*** Opening Data excerpts ***

/-- Stacked memory's budgets are refilled at a slot boundary (R410): in-budget requests are served first, and what capacity is left
goes to the clients that may borrow (R65, R411, R541). What class-3 and other delivery and the interleaver ask beyond waits, and
is counted once for each; what they borrow is counted by 4,096 bytes. Answers what background work may borrow. -/
def State.memSlot (s : State) (bg : Nat) : Nat × State :=
  let (v, s) := s.drawFree
  let l := if s.memUp then s.memReqs v bg else []
  let served := (l.map (fun r => min r.want r.budget)).foldl (· + ·) 0
  let extra := memExtra (s.fld .HST_TMB_CAP_cm 0 - served) l
  let n := l.length
  let own : List Nat := [1, 3] ++ (List.range (n - 6)).map (· + 4)
  let waits := own.filter (fun i => (l[i]?).any (fun r => decide (r.budget + extra.getD i 0 < r.want)))
  let lent := (own.map (fun i => extra.getD i 0)).foldl (· + ·) 0
  let s := s.bumpN .HST_TMB_CNT_mem_wait 0 waits.length
  let s := s.bumpN .HST_TMB_CNT_mem_borrow 0 (lent / 4096)
  (extra.getD (n - 1) 0, s.castRefill (extra.getD 2 0))

/-- Blocks of the log partition before any is retired (R456): 32,768 blocks of 256 KiB, less the other partitions and the
spare pool of 2 %. -/
def logBlocks : Nat := 32768 - 644 - 655

/-- Entries 256 KiB holds. -/
def logChunk : Nat := 10922

/-- The staged entries of one write go to flash (R457); a write that fails retires the block. -/
def State.flashLog (s : State) (n : Nat) (ok : Bool) : State :=
  if ok then
    let blocks := logBlocks - (s.hbm.spares - 655)
    let all := s.hbm.flash ++ s.hbm.staged.take n
    { s with hbm := { s.hbm with staged := s.hbm.staged.drop n, flash := all.drop (all.length - blocks * logChunk)
                                 erases := s.hbm.erases + 1 } }
  else
    let (v, s) := s.drawFree
    let s := { s with hbm := { s.hbm with spares := s.hbm.spares + 1 } }
    (s.setFld .HBM_MISC_CNT_retired 0 (min 4095 (s.fld .HBM_MISC_CNT_retired 0 + 1))).log 0x5003 noPanel noInst (v % 32768)

/-- LOG_FLASH_WRITE: 256 KiB of staged entries are written, unless a pattern store holds the flash (R65, R457). -/
def execLogFlashWrite (ok : Bool) (s : State) : Host.Outcome State Fault Refusal :=
  .next (if s.ldr.storing.isSome ∨ s.hbm.staged.length < logChunk then s else s.flashLog logChunk ok)

/-- PIPE_FENCE (R120). -/
def execPipeFence (p : Nat) (s : State) : Host.Outcome State Fault Refusal :=
  .next (
    if 23 < p then s
    else
      let s := (s.setFlag .PIPE_STATUS_fenced p true).fence blkPipe p
      ((List.range 8).map (· + 8 * p)).foldl (fun s ch =>
        if s.effState ch = chOff ∨ (s.chanItem ch).isNone then s else s.requestState ch chFault 5) s)

/-- A decoder unit is fenced at a slot boundary (R152, R537). -/
def State.fenceUnit (s : State) (pool unit : Nat) : State :=
  if s.isFenced (blkVit + pool) unit then s
  else
    let F : Fld := if pool = 0 then .COD_POOL_STATUS_vit_units else .COD_POOL_STATUS_ldpc_units
    let s := ((s.fence (blkVit + pool) unit).setFld F 0 (s.fld F 0 - 1)).showCap
    let s := s.log 0x2001 noPanel noInst (pool + 256 * unit)
    let busy := (s.grid.work.zipIdx.filter (fun (e : Work × Nat) => e.1.pool == pool && e.1.served)).map (·.2)
    let s : State := { s with grid := { s.grid with work := s.grid.work.zipIdx.map (fun (e : Work × Nat) =>
      if busy[unit]? = some e.2 then { e.1 with served := false } else e.1) } }
    if pool = 1 ∧ s.fld .COD_POOL_STATUS_ldpc_units 0 = 0 then s.dropFeature 3 else s

/-- COD_UNIT_FENCED: at the next slot boundary (R152). -/
def execCodUnitFenced (pool unit : Nat) (s : State) : Host.Outcome State Fault Refusal :=
  .next (
    if 1 < pool ∨ (if pool = 0 then 47 else 31) < unit ∨ s.isFenced (blkVit + pool) unit then s
    else if s.grid.running then s.request (.decUnits pool unit)
    else s.fenceUnit pool unit)

/-- A unit is fenced no longer. -/
def State.unfence (s : State) (typ idx : Nat) : State := { s with rst := { s.rst with fenced := s.rst.fenced.filter (· != (typ, idx)) } }

/-- A decoder unit rejoins its pool at a slot boundary (R489). -/
def State.unfenceUnit (s : State) (pool unit : Nat) : State :=
  if s.isFenced (blkVit + pool) unit then
    let F : Fld := if pool = 0 then .COD_POOL_STATUS_vit_units else .COD_POOL_STATUS_ldpc_units
    ((s.unfence (blkVit + pool) unit).setFld F 0 (s.fld F 0 + 1)).showCap
  else s

/-- HOST_PORT_FAIL (R404, R537): the port loses link and the PRP offer is withdrawn. -/
def execHostPortFail (port : Nat) (s : State) : Host.Outcome State Fault Refusal :=
  .next (
    if 1 < port ∨ s.host.failed.contains port then s
    else
      let s := ({ s with host := { s.host with failed := s.host.failed ++ [port] } }).fence blkHost port
      let s := ((s.setFlag .HST_PORT_STATUS_link_up port false).setFlag .HST_PORT_STATUS_fec_lock port false).setFlag
        .HST_PORT_STATUS_an_done port false
      if s.grid.running then s.request (.offer 11) else s.dropFeature 11)

end Sys2Proof.Machine
end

*** Closing Data excerpts ***

*Exercise:* Retype all of the records above without a single alteration.

*Answer section:*
/-- Stacked memory's budgets are refilled at a slot boundary (R410): in-budget requests are served first, and what capacity is left
goes to the clients that may borrow (R65, R411, R541). What class-3 and other delivery and the interleaver ask beyond waits, and
is counted once for each; what they borrow is counted by 4,096 bytes. Answers what background work may borrow. -/
def State.memSlot (s : State) (bg : Nat) : Nat × State :=
  let (v, s) := s.drawFree
  let l := if s.memUp then s.memReqs v bg else []
  let served := (l.map (fun r => min r.want r.budget)).foldl (· + ·) 0
  let extra := memExtra (s.fld .HST_TMB_CAP_cm 0 - served) l
  let n := l.length
  let own : List Nat := [1, 3] ++ (List.range (n - 6)).map (· + 4)
  let waits := own.filter (fun i => (l[i]?).any (fun r => decide (r.budget + extra.getD i 0 < r.want)))
  let lent := (own.map (fun i => extra.getD i 0)).foldl (· + ·) 0
  let s := s.bumpN .HST_TMB_CNT_mem_wait 0 waits.length
  let s := s.bumpN .HST_TMB_CNT_mem_borrow 0 (lent / 4096)
  (extra.getD (n - 1) 0, s.castRefill (extra.getD 2 0))

/-- Blocks of the log partition before any is retired (R456): 32,768 blocks of 256 KiB, less the other partitions and the
spare pool of 2 %. -/
def logBlocks : Nat := 32768 - 644 - 655

/-- Entries 256 KiB holds. -/
def logChunk : Nat := 10922

/-- The staged entries of one write go to flash (R457); a write that fails retires the block. -/
def State.flashLog (s : State) (n : Nat) (ok : Bool) : State :=
  if ok then
    let blocks := logBlocks - (s.hbm.spares - 655)
    let all := s.hbm.flash ++ s.hbm.staged.take n
    { s with hbm := { s.hbm with staged := s.hbm.staged.drop n, flash := all.drop (all.length - blocks * logChunk)
                                 erases := s.hbm.erases + 1 } }
  else
    let (v, s) := s.drawFree
    let s := { s with hbm := { s.hbm with spares := s.hbm.spares + 1 } }
    (s.setFld .HBM_MISC_CNT_retired 0 (min 4095 (s.fld .HBM_MISC_CNT_retired 0 + 1))).log 0x5003 noPanel noInst (v % 32768)

/-- LOG_FLASH_WRITE: 256 KiB of staged entries are written, unless a pattern store holds the flash (R65, R457). -/
def execLogFlashWrite (ok : Bool) (s : State) : Host.Outcome State Fault Refusal :=
  .next (if s.ldr.storing.isSome ∨ s.hbm.staged.length < logChunk then s else s.flashLog logChunk ok)

/-- PIPE_FENCE (R120). -/
def execPipeFence (p : Nat) (s : State) : Host.Outcome State Fault Refusal :=
  .next (
    if 23 < p then s
    else
      let s := (s.setFlag .PIPE_STATUS_fenced p true).fence blkPipe p
      ((List.range 8).map (· + 8 * p)).foldl (fun s ch =>
        if s.effState ch = chOff ∨ (s.chanItem ch).isNone then s else s.requestState ch chFault 5) s)

/-- A decoder unit is fenced at a slot boundary (R152, R537). -/
def State.fenceUnit (s : State) (pool unit : Nat) : State :=
  if s.isFenced (blkVit + pool) unit then s
  else
    let F : Fld := if pool = 0 then .COD_POOL_STATUS_vit_units else .COD_POOL_STATUS_ldpc_units
    let s := ((s.fence (blkVit + pool) unit).setFld F 0 (s.fld F 0 - 1)).showCap
    let s := s.log 0x2001 noPanel noInst (pool + 256 * unit)
    let busy := (s.grid.work.zipIdx.filter (fun (e : Work × Nat) => e.1.pool == pool && e.1.served)).map (·.2)
    let s : State := { s with grid := { s.grid with work := s.grid.work.zipIdx.map (fun (e : Work × Nat) =>
      if busy[unit]? = some e.2 then { e.1 with served := false } else e.1) } }
    if pool = 1 ∧ s.fld .COD_POOL_STATUS_ldpc_units 0 = 0 then s.dropFeature 3 else s

/-- COD_UNIT_FENCED: at the next slot boundary (R152). -/
def execCodUnitFenced (pool unit : Nat) (s : State) : Host.Outcome State Fault Refusal :=
  .next (
    if 1 < pool ∨ (if pool = 0 then 47 else 31) < unit ∨ s.isFenced (blkVit + pool) unit then s
    else if s.grid.running then s.request (.decUnits pool unit)
    else s.fenceUnit pool unit)

/-- A unit is fenced no longer. -/
def State.unfence (s : State) (typ idx : Nat) : State := { s with rst := { s.rst with fenced := s.rst.fenced.filter (· != (typ, idx)) } }

/-- A decoder unit rejoins its pool at a slot boundary (R489). -/
def State.unfenceUnit (s : State) (pool unit : Nat) : State :=
  if s.isFenced (blkVit + pool) unit then
    let F : Fld := if pool = 0 then .COD_POOL_STATUS_vit_units else .COD_POOL_STATUS_ldpc_units
    ((s.unfence (blkVit + pool) unit).setFld F 0 (s.fld F 0 + 1)).showCap
  else s

/-- HOST_PORT_FAIL (R404, R537): the port loses link and the PRP offer is withdrawn. -/
def execHostPortFail (port : Nat) (s : State) : Host.Outcome State Fault Refusal :=
  .next (
    if 1 < port ∨ s.host.failed.contains port then s
    else
      let s := ({ s with host := { s.host with failed := s.host.failed ++ [port] } }).fence blkHost port
      let s := ((s.setFlag .HST_PORT_STATUS_link_up port false).setFlag .HST_PORT_STATUS_fec_lock port false).setFlag
        .HST_PORT_STATUS_an_done port false
      if s.grid.running then s.request (.offer 11) else s.dropFeature 11)

end Sys2Proof.Machine
end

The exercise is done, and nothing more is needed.